BRUSSELS — Catalonia is planning to secede from Spain following the example of Kosovo, European media are reporting this week.
This comes after the province’s authorities said they would call a referendum on self-determination.
Catalan politicians want a new state of the European Union to be “Greater Catalonia” which would include the Balearic Islands, the Valencia region – and perhaps also some border regions toward France.
This policy will be put to the test in a referendum planned for 2014.
Italian newspaper La Stampa writes under the headline “Catalonia like Kosovo” that this Spanish province wants to unilaterally declare independence.
The authorities in Barcelona, especially after a demonstration held by half a million Catalans in favor of independence, and the football derby Barcelona-Real Madrid, during which Catalan fans waved flags and carried a large banner reading, “Independence,” also seeks five billion euros in aid from Madrid to cope with a huge debt of 42 billion euros and a growing budget deficit.
Barcelona is also demanding that in the future, Catalonia, Spain’s wealthiest region, should collect its own taxes, after they calculated that eight percent of Catalonia’s GDP is now being distributed to help other Spanish provinces.
Some commentators are now wondering whether many European and western countries would move to recognize Catalonia’s unilateral declaration of independence – something impermissible under Spain’s Constitution – just as they recognized “the right of Kosovo” to unilaterally declare independence from Serbia.
The conclusion was unanimous – that they will not – because those countries that have recognized Kosovo insist that it is “a unique case” – although some commentators have noted that this is in fact a policy of double standards and “boomerangs that come back”.
The Iberosphere internet portal, which carries political analysis of events in Spain and Portugal, writes that “It is again time to stop the radicals on both sides. In Kosovo it took a war, or two, to come to this conclusion. This time it would be better to learn from history and act early.”
A unilateral declaration of independence of Catalonia is contrary to the provisions of the European Union and the European Commission has made it clear that the secession of Catalonia wouldl mean that the new state would have to apply to be admitted to the EU, which requires a unanimous approval of all member states – and therefore the government in Madrid.
Spanish Prime Minister Mariano Rajoy has recently requested that in that case, the European Commission must enforce a fundamental article of the founding act of the EU, the Lisbon Treaty, which prohibits unilateral secessions of regions of full-fledged EU member-states.

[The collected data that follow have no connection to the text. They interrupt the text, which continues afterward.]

/-- An expert claim at a counter (R232, R336): the counter, the slot it gives, and whether it is stale. -/
def Counter.expertClaim (c : Counter) (gen cap : Nat) : Counter × Option Nat × Bool :=
  if c.mode ≠ 2 then (c, none, false)
  else if c.pending % 2 ^ 16 ≠ gen then (c, none, true)
  else if c.value.toNat < c.bound then (c.claim.1, some (c.value.toNat + cap - c.bound), false)
  else (c, none, false)

/-- EXPERT_CLAIM (R336). -/
def execExpertClaim (f : Nat) (s : State) : Host.Outcome State Fault Refusal :=
  event s (do
    let x ← s.arriving f
    match x.body with
    | .claim route name slot idx gen cap =>
      let t := s.dropFlight f
      let k := t.core x.dst
      let r := (k.counter idx).expertClaim gen cap
      let t := t.setCore x.dst (k.setCounter idx r.1)
      let t := if r.2.1.isSome then
          (t.counterChanged x.dst idx).send 600 x.dst x.dst x.lid 0 0 0 0 0 (.countAdd name slot)
        else t
      some (t.send (s.transit x.dst x.src) x.dst x.src x.lid 0 0 0 0 0 (.claimReply route r.2.1 r.2.2))
    | _ => none)

/-- CLAIM_REPLY (R331, R335). -/
def execClaimReply (f : Nat) (s : State) : Host.Outcome State Fault Refusal :=
  event s (do
    let x ← s.arriving f
    match x.body with
    | .claimReply route answer stale => do
      let t := s.dropFlight f
      let k := t.core x.dst
      match k.routes.find? (·.id == route) with
      | none => some t
      | some r =>
        match r.stage with
        | .claim slot =>
          if stale then
            let y : Route := { r with refresh := r.refresh + 1 }
            if y.aborted then some (t.dropRoute x.dst y)
            else if y.refresh = 4 then some (t.routeOverflow x.dst y 0x0202)
            else some (t.routeFill x.dst y)
          else match answer with
            | some n => some ((t.setCore x.dst (k.setEstimate r.name slot (· - 1))).claimed x.dst r slot n)
            | none =>
              let u := t.setCore x.dst (k.setEstimate r.name slot (fun _ => 0))
              if r.aborted then some (u.dropRoute x.dst r) else some (u.nextClaim x.dst r)
        | _ => some t
    | _ => none)

/-- A route of a core has claimed a slot at a replica and has still to send its record, one held for its task among them (DEDUCED
DEDUCED log 102). -/
def Route.owes (r : Route) (dst : CoreId) : Bool :=
  match r.stage with
  | .claim t => slotCore (r.entry.slot t) == dst
  | .copy t _ => slotCore (r.entry.slot t) == dst
  | .heldRow t _ => slotCore (r.entry.slot t) == dst
  | _ => false

/-- A record of an earlier claim, from one source to one replica, has still to land (R337). -/
def State.recordEarlier (s : State) (x : Flight) (claim : Nat) : Bool :=
  (s.core x.src).routes.any (fun r => r.claimNo < claim && r.owes x.dst) ||
    s.flights.any (fun g => g.src == x.src && g.dst == x.dst && (match g.body with | .metadata _ _ _ _ n => n < claim | _ => false))

/-- METADATA_LANDING (R337): both words, then the arrival counter; records land in the order of their claims. -/
def execMetadataLanding (f : Nat) (s : State) : Host.Outcome State Fault Refusal :=
  event s (do
    let x ← s.arriving f
    match x.body with
    | .metadata w0 w1 off actr claim =>
      let a := (s.dropFlight f).landWords x.dst off [w0, w1]
      if s.recordEarlier x claim || !s.addTurn x.src x.dst actr.toNat then none
      else some (((a.1.guardToHall x a.2).namedAdd x.dst actr.toNat).wakeHomed x.dst)
    | _ => none)

end Sys2Proof.Machine
end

The political leader and president of the Catalan government, Arthur Mas, however, said that the referendum question would be, “Do you wish for Catalonia to become a new state of the European Union?”. According to him, this means that Catalonia would not be leaving the EU, but only separating from Spain to became a new state in the organization.
Some commentators suggest that the examples of Catalonia, Scotland, and Flanders could further encourage the always powerful, party violent Basque separatism in Spain, but also similar tendencies in other regions in the EU, such as South Tyrol-Alto Adige in Italy, Corsica in France, and a part of Romania where ethnic Hungarians are a majority.